- Your goal -
A line qualifies if it holds the string "trans". Copy every qualifying line from the records.
___ Exercise material ___
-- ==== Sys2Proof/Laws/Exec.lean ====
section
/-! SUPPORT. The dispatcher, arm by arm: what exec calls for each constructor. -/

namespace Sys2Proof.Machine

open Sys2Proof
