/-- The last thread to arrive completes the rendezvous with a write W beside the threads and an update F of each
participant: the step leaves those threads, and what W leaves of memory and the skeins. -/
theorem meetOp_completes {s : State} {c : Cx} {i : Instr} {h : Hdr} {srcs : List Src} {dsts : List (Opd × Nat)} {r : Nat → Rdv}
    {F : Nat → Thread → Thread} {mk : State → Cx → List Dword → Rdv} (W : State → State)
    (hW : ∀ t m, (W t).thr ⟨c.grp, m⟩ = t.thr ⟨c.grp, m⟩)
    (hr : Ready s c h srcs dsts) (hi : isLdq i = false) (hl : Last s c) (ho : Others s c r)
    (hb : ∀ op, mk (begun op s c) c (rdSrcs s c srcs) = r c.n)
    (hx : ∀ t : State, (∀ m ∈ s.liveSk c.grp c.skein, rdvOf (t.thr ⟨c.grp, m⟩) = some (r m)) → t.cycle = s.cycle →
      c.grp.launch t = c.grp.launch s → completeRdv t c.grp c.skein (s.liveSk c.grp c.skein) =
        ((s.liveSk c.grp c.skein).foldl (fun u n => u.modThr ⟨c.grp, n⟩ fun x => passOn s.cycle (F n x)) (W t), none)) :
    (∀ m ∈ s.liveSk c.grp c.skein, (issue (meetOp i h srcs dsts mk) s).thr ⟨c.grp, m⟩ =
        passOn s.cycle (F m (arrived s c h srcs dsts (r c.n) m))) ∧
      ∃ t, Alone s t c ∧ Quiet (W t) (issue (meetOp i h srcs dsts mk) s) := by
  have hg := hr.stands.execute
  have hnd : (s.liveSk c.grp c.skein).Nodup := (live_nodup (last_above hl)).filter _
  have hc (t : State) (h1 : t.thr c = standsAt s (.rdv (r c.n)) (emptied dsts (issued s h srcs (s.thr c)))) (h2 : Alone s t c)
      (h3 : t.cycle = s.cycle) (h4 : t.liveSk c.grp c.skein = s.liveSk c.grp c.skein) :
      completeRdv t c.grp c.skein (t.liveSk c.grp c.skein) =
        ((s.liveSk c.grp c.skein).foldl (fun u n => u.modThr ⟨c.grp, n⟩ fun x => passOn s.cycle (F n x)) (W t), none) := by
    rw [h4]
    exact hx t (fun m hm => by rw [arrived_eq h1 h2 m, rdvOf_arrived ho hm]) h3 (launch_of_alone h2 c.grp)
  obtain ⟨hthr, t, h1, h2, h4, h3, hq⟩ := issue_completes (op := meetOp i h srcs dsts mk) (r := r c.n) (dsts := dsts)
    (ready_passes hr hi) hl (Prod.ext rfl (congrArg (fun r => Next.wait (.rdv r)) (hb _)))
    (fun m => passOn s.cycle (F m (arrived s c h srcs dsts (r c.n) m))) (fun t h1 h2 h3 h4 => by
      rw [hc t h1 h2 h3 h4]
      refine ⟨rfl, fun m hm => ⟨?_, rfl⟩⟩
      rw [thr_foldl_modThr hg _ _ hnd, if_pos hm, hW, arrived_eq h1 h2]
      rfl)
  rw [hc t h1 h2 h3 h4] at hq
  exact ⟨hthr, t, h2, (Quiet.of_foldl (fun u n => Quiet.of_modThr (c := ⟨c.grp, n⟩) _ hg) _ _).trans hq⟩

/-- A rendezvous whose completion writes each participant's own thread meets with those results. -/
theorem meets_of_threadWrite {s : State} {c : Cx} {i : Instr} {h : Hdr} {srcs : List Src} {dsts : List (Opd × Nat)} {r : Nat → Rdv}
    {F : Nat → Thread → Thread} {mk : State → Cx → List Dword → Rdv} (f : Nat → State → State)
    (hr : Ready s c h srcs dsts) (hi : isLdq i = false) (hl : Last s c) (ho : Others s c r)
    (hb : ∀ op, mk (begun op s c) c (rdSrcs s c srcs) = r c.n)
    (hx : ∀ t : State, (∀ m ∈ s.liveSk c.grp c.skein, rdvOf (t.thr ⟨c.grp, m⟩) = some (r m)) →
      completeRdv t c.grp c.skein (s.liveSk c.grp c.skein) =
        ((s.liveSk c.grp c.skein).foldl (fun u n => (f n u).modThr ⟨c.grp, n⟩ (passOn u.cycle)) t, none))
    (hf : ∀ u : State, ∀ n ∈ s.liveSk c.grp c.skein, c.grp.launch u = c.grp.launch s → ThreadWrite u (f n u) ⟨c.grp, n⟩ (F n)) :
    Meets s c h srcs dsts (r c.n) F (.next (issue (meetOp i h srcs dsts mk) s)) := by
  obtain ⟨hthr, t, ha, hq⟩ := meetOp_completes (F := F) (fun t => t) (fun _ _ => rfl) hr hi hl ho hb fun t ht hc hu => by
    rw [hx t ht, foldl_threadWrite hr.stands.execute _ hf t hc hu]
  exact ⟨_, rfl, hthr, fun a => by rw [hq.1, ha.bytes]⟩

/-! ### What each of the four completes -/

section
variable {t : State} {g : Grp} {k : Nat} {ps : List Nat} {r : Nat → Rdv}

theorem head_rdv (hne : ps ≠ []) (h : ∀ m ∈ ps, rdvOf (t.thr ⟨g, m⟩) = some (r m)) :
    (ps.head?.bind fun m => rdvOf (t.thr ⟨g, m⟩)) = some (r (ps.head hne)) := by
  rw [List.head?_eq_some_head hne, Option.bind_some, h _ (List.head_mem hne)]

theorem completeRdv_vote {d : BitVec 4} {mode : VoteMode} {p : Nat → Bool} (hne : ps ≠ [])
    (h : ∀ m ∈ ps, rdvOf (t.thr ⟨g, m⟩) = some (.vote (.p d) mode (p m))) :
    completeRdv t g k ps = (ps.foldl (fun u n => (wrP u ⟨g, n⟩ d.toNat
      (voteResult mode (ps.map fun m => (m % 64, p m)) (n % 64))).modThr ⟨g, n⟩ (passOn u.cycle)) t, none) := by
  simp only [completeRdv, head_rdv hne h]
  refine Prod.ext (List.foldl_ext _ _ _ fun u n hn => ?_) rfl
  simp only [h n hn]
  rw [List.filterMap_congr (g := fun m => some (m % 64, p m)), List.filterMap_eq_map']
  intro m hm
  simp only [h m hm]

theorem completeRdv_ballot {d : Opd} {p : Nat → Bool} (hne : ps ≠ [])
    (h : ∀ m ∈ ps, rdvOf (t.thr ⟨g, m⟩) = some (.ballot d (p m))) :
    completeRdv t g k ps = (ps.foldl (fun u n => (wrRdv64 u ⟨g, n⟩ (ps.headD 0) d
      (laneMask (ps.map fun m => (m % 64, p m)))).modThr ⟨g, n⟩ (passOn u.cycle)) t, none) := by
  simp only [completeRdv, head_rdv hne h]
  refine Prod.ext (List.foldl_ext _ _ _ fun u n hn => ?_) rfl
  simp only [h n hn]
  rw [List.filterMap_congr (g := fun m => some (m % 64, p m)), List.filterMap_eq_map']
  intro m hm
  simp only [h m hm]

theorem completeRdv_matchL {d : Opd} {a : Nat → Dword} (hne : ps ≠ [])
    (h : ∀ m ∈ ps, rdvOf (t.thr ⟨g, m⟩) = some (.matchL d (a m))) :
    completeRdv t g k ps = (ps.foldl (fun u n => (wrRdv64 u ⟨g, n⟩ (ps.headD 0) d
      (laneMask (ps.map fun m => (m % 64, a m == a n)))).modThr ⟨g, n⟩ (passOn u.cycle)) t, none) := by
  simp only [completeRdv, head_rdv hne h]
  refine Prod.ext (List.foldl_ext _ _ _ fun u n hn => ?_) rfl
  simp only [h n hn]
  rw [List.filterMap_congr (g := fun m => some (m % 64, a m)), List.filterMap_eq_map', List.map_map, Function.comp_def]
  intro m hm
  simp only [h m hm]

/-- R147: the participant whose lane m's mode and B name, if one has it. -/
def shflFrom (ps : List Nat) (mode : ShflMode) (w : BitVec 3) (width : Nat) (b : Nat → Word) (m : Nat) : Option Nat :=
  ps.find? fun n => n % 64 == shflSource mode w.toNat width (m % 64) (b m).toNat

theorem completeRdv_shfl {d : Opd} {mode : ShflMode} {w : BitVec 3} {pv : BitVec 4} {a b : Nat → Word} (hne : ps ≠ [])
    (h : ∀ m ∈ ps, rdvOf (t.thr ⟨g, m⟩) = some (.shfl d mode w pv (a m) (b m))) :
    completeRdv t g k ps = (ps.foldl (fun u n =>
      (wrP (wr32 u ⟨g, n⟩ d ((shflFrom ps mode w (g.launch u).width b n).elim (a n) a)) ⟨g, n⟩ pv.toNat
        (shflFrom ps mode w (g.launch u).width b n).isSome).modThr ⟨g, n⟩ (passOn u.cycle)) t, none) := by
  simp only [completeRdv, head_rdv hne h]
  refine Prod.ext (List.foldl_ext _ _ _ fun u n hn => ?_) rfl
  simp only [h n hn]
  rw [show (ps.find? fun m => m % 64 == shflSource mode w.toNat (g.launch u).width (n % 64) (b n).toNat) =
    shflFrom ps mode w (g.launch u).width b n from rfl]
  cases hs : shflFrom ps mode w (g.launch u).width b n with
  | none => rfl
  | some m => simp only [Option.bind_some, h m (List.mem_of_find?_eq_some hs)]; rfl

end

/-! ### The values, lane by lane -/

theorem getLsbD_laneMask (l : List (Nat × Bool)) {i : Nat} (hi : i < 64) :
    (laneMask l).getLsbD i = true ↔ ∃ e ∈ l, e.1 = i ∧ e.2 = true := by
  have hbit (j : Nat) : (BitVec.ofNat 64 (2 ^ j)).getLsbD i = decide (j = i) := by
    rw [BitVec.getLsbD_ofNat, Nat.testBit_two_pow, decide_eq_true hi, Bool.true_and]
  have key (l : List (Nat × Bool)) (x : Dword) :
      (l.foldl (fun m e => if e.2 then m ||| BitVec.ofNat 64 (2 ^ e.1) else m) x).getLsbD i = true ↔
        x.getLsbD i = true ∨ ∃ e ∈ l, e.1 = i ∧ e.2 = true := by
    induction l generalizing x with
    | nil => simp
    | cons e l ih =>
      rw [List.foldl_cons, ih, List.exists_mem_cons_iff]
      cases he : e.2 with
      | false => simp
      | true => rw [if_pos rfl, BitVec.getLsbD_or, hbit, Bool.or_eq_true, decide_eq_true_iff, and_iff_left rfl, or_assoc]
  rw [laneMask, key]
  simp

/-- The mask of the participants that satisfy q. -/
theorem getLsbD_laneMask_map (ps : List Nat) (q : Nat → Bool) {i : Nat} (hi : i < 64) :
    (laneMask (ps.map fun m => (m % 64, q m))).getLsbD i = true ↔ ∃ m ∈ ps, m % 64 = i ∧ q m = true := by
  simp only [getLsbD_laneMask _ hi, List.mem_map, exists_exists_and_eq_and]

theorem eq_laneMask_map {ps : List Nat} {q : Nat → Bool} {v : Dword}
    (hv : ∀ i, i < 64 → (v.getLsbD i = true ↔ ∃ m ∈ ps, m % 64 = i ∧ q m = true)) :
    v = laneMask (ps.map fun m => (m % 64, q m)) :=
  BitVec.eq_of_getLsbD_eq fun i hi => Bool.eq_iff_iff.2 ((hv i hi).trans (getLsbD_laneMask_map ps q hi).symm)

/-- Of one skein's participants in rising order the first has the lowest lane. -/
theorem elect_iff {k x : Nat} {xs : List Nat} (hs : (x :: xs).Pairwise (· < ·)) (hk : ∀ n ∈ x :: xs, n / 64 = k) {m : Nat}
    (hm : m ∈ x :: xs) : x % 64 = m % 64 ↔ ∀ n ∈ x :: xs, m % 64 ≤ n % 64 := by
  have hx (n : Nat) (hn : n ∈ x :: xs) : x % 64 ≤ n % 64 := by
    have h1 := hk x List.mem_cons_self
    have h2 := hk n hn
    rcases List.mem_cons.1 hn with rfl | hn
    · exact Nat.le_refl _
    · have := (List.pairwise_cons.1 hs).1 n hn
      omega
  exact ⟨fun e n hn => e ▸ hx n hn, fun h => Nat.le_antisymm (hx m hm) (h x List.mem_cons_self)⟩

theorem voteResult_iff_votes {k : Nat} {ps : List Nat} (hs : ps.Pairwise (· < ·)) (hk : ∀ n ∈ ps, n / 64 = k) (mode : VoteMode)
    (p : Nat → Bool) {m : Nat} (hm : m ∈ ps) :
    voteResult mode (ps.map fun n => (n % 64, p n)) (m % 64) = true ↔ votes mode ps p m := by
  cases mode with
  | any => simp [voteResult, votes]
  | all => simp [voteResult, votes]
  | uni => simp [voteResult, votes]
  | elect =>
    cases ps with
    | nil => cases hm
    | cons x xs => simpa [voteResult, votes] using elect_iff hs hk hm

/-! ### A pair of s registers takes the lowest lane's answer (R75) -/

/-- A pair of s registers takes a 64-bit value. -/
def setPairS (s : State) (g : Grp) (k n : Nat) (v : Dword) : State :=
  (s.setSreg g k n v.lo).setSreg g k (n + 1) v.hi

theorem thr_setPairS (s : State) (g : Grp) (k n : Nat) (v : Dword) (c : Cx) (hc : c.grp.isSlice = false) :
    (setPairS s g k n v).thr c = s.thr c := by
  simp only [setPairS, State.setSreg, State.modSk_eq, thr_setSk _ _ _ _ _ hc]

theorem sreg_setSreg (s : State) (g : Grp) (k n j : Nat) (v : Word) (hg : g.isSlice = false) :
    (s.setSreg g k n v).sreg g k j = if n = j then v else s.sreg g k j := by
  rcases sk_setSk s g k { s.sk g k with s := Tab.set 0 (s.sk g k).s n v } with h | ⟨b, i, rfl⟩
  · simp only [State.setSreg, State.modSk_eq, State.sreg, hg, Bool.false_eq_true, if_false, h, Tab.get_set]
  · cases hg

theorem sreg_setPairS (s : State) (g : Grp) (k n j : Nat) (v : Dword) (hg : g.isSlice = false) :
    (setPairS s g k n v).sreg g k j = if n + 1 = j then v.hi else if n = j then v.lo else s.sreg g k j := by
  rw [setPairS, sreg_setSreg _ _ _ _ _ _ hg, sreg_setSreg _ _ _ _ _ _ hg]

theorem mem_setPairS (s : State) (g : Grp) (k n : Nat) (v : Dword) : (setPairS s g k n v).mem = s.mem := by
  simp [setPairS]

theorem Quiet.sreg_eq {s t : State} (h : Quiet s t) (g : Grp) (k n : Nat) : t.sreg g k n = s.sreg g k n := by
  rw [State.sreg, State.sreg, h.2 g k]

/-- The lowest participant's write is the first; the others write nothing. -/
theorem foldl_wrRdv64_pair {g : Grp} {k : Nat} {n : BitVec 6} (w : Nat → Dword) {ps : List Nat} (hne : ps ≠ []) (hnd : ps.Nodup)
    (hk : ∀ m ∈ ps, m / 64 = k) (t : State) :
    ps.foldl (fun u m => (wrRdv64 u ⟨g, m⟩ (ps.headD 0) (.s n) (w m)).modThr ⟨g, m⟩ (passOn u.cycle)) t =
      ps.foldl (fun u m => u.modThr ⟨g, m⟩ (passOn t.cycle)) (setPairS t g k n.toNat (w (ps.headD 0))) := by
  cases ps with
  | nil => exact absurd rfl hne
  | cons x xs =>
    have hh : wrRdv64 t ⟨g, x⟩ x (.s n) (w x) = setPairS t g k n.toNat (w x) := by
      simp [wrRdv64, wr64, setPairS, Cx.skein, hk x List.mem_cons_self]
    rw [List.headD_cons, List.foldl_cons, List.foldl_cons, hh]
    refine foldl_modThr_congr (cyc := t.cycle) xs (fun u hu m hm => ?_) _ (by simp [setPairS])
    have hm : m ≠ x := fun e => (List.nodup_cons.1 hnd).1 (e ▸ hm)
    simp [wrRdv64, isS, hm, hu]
___
- Task result -
  exact ⟨hthr, t, h2, (Quiet.of_foldl (fun u n => Quiet.of_modThr (c := ⟨c.grp, n⟩) _ hg) _ _).trans hq⟩
  BitVec.eq_of_getLsbD_eq fun i hi => Bool.eq_iff_iff.2 ((hv i hi).trans (getLsbD_laneMask_map ps q hi).symm)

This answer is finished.